Suddenly Jeremy comes running out the shop to find out what is happening. The men immediately retreat with his presence but not before the man in the front of the car breaks a pipe without anyone noticing. The couple gets back in the car and drive off as quickly as possible. She is still very upset, so he tries to calm her down, “Baby, you can’t let people like that get to you”, she immediately interrupts him angrily, “No, babe, I am sorry but as soon as I am left alone, all these scrap men start crawling out from the cracks trying to stick it in. It disgusts me. You know what they want? They don’t even know who I am. They need to put in their place as soon as it gets to a certain point or they will do something worse. Trust me, I know”. He could hear her sincerity and decided not to push a very sensitive topic any further.
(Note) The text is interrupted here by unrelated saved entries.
/-- One logical link (R289 to R292, R305, R306, R309). -/
structure Link where
  state : LinkState := .down
  size : Nat := 1
  ports : Nat := 0
  epoch : Bool := false
  hold : Bool := false
  nbr : BitVec 20 := 0
  replays : Nat := 0
  /-- next LSN to send, the replay buffer (oldest first), how far a replay has come, replays without progress. -/
  txLsn : BitVec 12 := 0
  buffer : List Flit := []
  stuck : Nat := 0
  lastAck : Nat := 0
  /-- next LSN expected, whether flits are being discarded until it comes, flits accepted since the last acknowledgement. -/
  rxLsn : BitVec 12 := 0
  nakked : Bool := false
  unacked : Nat := 0
  rxFlits : List (BitVec 256) := []
  rxSince : Nat := 0
  tagFails : Nat := 0
  failed : Nat := 0
  retrainSince : Nat := 0
  /-- side-band messages to the neighbour: acknowledgements (false) and NAKs (true) with their LSN. -/
  sideband : List (Bool × BitVec 12) := []
  /-- keys by transmit (0, 1 by epoch) and receive (2, 3). -/
  keys : Tab (Option (BitVec 256)) := []
  rotating : Bool := false
  counterTx : Word := 0
  counterRx : Word := 0
  markerSent : Bool := false
  drained : Bool := false
  deriving DecidableEq, Repr, Inhabited

/-- A sent packet not yet acknowledged (R298): its times in ns and how often it was resent. -/
structure Unacked where
  pkt : Packet
  first : Nat
  last : Nat
  resent : Nat
  deriving DecidableEq, Repr, Inhabited

/-- A RESYNC that is unanswered (R298): the packet of this round of sends, when the round began, its last send (ns), and its resends. -/
structure Resync where
  pkt : Packet
  first : Nat
  last : Nat
  resent : Nat
  deriving DecidableEq, Repr, Inhabited

/-- A source's numbering of one key (R298). -/
structure SrcKey where
  next : BitVec 16
  unacked : List Unacked
  resync : Option Resync
  deriving DecidableEq, Repr, Inhabited

/-- A destination's window of one key (R299). -/
structure DstKey where
  next : BitVec 16
  /-- numbers handed on and not yet performed. -/
  taken : List (BitVec 16)
  performed : List (BitVec 16 × Option Packet)
  held : List Packet
  last : Nat
  deriving DecidableEq, Repr, Inhabited

/-- An address-map entry (R248). -/
structure AmapEntry where
  v : Bool
  rmv : Bool
  fwd : Bool
  glog : BitVec 5
  n : BitVec 16
  gen : BitVec 32
  base : BitVec 60
  size : BitVec 60
  lbase : BitVec 39
  list : BitVec 39
  olist : BitVec 39
  on : BitVec 16
  oglog : BitVec 5
  ogen : BitVec 32
  /-- a re-striping's stripes, by the previous fields: those being copied, those moved (R308). -/
  copying : List Nat
  moved : List Nat
  /-- this cube has acknowledged the generation to management (R308 step 2); sends before this number of the model's went by the old
  fields. -/
  acked : Bool
  since : Nat
  deriving DecidableEq, Repr, Inhabited

/-! ## Platform -/

/-- BOOTST (R317, R321). -/
inductive BootState where
  | rom | awaiting | verifying | running | failed
  deriving DecidableEq, Repr, Inhabited

/-- The platform registers of R321 and the boot, power and temperature state behind them. -/
structure Platform where
  boot : BootState := .rom
  bfail : BitVec 8 := 0
  cube : BitVec 20 := 0
  plim : BitVec 12 := 2800
  guard : BitVec 12 := 40
  pwr : BitVec 12 := 0
  twarn : BitVec 8 := 95
  tcrit : BitVec 8 := 105
  temps : Tab Nat := []
  lifed : Tab (BitVec 32) := []
  lifeg : Tab (BitVec 32) := []
  lowWindows : Nat := 0
  bootwin : List Byte := []
  version : BitVec 32 := 0
  minVersion : BitVec 32 := 0
  image : List Byte := []
  vectors : Tab Vector_ := []
  msixEnable : Bool := false
  msixMask : Bool := false
  /-- what the last host read through BAR2 returned, up to 64 bytes (R311). -/
  hostRead : BitVec 512 := 0
  /-- reconfiguration windows (R309): when the open one began, and the beginnings and ends of the closed ones (ns). -/
  winOpen : Option Nat := none
  windows : List (Nat × Nat) := []
  deriving DecidableEq, Repr, Inhabited

/-! ## The state -/

/-- What a step of the machine is about and what it brings from outside: the arguments of the 111 rows that have no encoding. -/
structure Input where
  /-- a task core. -/
  core : Nat := 0
  /-- a strand (0 to 7), the loader (8) or the storer (9) of that core; a spill slot; a stage. -/
  slot : Nat := 0
  ctx : Nat := 0
  /-- a die, cluster, link, controller, cube or function number. -/
  part : Nat := 0
  /-- a position in a list of the state, or a key. -/
  index : Nat := 0
  index2 : Nat := 0
  /-- a number measured, written or chosen outside. -/
  amount : Nat := 0
  flag : Bool := false
  flag2 : Bool := false
  word0 : Word := 0
  word1 : Word := 0
  wide : Line := 0
  words : List Word := []
  flit : Flit := default
  data : Option Nat := none
  /-- bytes that other cubes answer, by global physical address, where the step reads their memory. -/
  answers : List Host.Cell := []
  deriving DecidableEq, Repr, Inhabited

/-- What the schedule does next; the spec leaves the choice to the cube (R7, R218, R252). -/
inductive Agenda where
  /-- the unit with this key issues its next instruction, or goes on with the one whose accesses it is making. -/
  | issue (key : Nat)
  /-- the same, with one access only of an instruction that makes several (R145, R181). -/
  | access (key : Nat)
  /-- the operands of a strand's next instruction are not present in this cc (R252: latencies are open). -/
  | absent (key : Nat)
  /-- a step of the machine takes place. -/
  | event (i : Instr) (inp : Input)
  /-- a service core of a cluster executes a privileged instruction (R167). -/
  | firmware (cluster : Nat) (i : Instr)
  /-- time passes: core cycles, and nanoseconds beyond them. -/
  | pass (cc : Nat) (ns : Nat)
  /-- an engine operation reads or writes one of its lines (R222). -/
  | line (op : Nat) (k : Nat)
  /-- the instruction cache of a core takes in, or drops, a halfword (R113). -/
  | icache (core : Nat) (half : Nat) (fill : Bool)
  /-- a line of a page with two homes gets a copy in its second slice; or what is accessed is from now on that copy
  (R236; DESIGN CHOICE, log entry 79). -/
  | sliceCopy (ctx : Nat) (va : Word)
  | sliceSwap (ctx : Nat) (va : Word)
  /-- the data of a line becomes uncorrectable, or correct again (R88, ECCU). -/
  | spoil (line : Nat) (bad : Bool)
  /-- a packet reaches this cube from the fabric. -/
  | inject (p : Packet)
  /-- a key of end-to-end numbering starts at this number (R298). -/
  | seqStart (key : Nat) (seq : BitVec 16)
  deriving DecidableEq, Repr

/-- The whole cube. -/
structure State where
  /-- register contexts, by `unitKey`. -/
  units : Tab Strand := []
  cores : Tab Core := []
  clusters : Tab Cluster := []
  ctxs : Tab Ctx := []
  dies : Tab Die := []
  banks : Tab BankCtl := []
  links : Tab Link := []
  /-- memory: bytes by local address (Ops, `scratchKey`); an unlisted byte is zero (R218). -/
  mem : List Host.Cell := []
  /-- full bits of the scratchpads' 64-bit words, by local address over 8 (R124). -/
  full : Tab Bool := []
  /-- ply cells, by `cellKey` (R137). -/
  cells : Tab (Option Cell) := []
  /-- lines whose data is uncorrectable. -/
  bad : Tab Bool := []
  /-- second copies of lines whose homing has changed, by line, until a TLBI ends them (R236). -/
  copies : Tab (Option SliceCopy) := []
  /-- write and read-lease timestamps of lines, banks and cells (R220). -/
  stamps : Tab (Nat × Nat) := []
  ops : List Op := []
  /-- packets waiting to leave the cube, and packets that have reached it and wait at their destination window. -/
  net : List Packet := []
  /-- packets on their way to a unit of this cube, oldest first. -/
  inner : List Packet := []
  /-- packets of this cube that wait for their key's window, oldest first (R298). -/
  outbox : List Packet := []
  /-- packets and messages for die management, oldest first. -/
  mgmt : List Packet := []
  /-- messages that gateway cores have taken, oldest first (R149, R295). -/
  gateways : List Packet := []
  amap : Tab (Option AmapEntry) := []
  routes : Tab (BitVec 128) := []
  removed : List Nat := []
  srcKeys : Tab (Option SrcKey) := []
  dstKeys : Tab (Option DstKey) := []
  counts : Tab Nat := []
  plat : Platform := {}
  /-- interrupt messages sent to the host, oldest first: function, vector. -/
  irqs : List (Nat × Nat) := []
  /-- core cycles since cube reset (R45); nanoseconds of GTIME beyond them. -/
  cycle : Nat := 0
  gtimeBase : Nat := 0
  /-- the unit whose instruction is executed, and whether it makes only its next access (R181). -/
  cur : Nat := 1
  single : Bool := false
  inp : Input := {}
  agenda : List Agenda := []
  /-- the model's own counter: numbers for works, waiters and open choices. -/
  fresh : Nat := 1
  deriving DecidableEq, Repr

/-! ## Why a step can stop -/

/-- Faults. The spec reports every condition as an event, which is a next state; the one fault is for a step that the
spec says never comes about. -/
inductive Fault where
  /-- Raised by no instruction. Safe: nothing is claimed of it. -/
  | none
  deriving DecidableEq, Repr

/-- Refusals: the spec gives no effect. -/
inductive Refusal where
  /-- Raised by exec's arm of an instruction without a meaning. Safe: the run stops. -/
  | notModelled (mnemonic : String)
  /-- Raised when an engine whose block format the spec does not give (copy, gather and collective engine, stage router)
  starts an ESEND command (R154). Safe: the run stops. -/
  | engineBlockFormat (unit : Nat)
  deriving DecidableEq, Repr

/-! ## Reset -/

/-- The cube right after power-on (R317, R321): no context, no firmware, memory unlisted, every field at its default. -/
def State.reset : State := {}

end Sys2Proof.Machine
end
Joanne and Jeremy drove in silence for a while at the beginning of the longest dirt road in South Africa, unbeknownst to them. The road seems to go on forever, and with every hilltop they reach, what lay out in front of them, is just another long stretch of sun scorched, dusty, dirt road, totally devoid of any real vegetation. The sun is beating down on them and their water supply is minimum.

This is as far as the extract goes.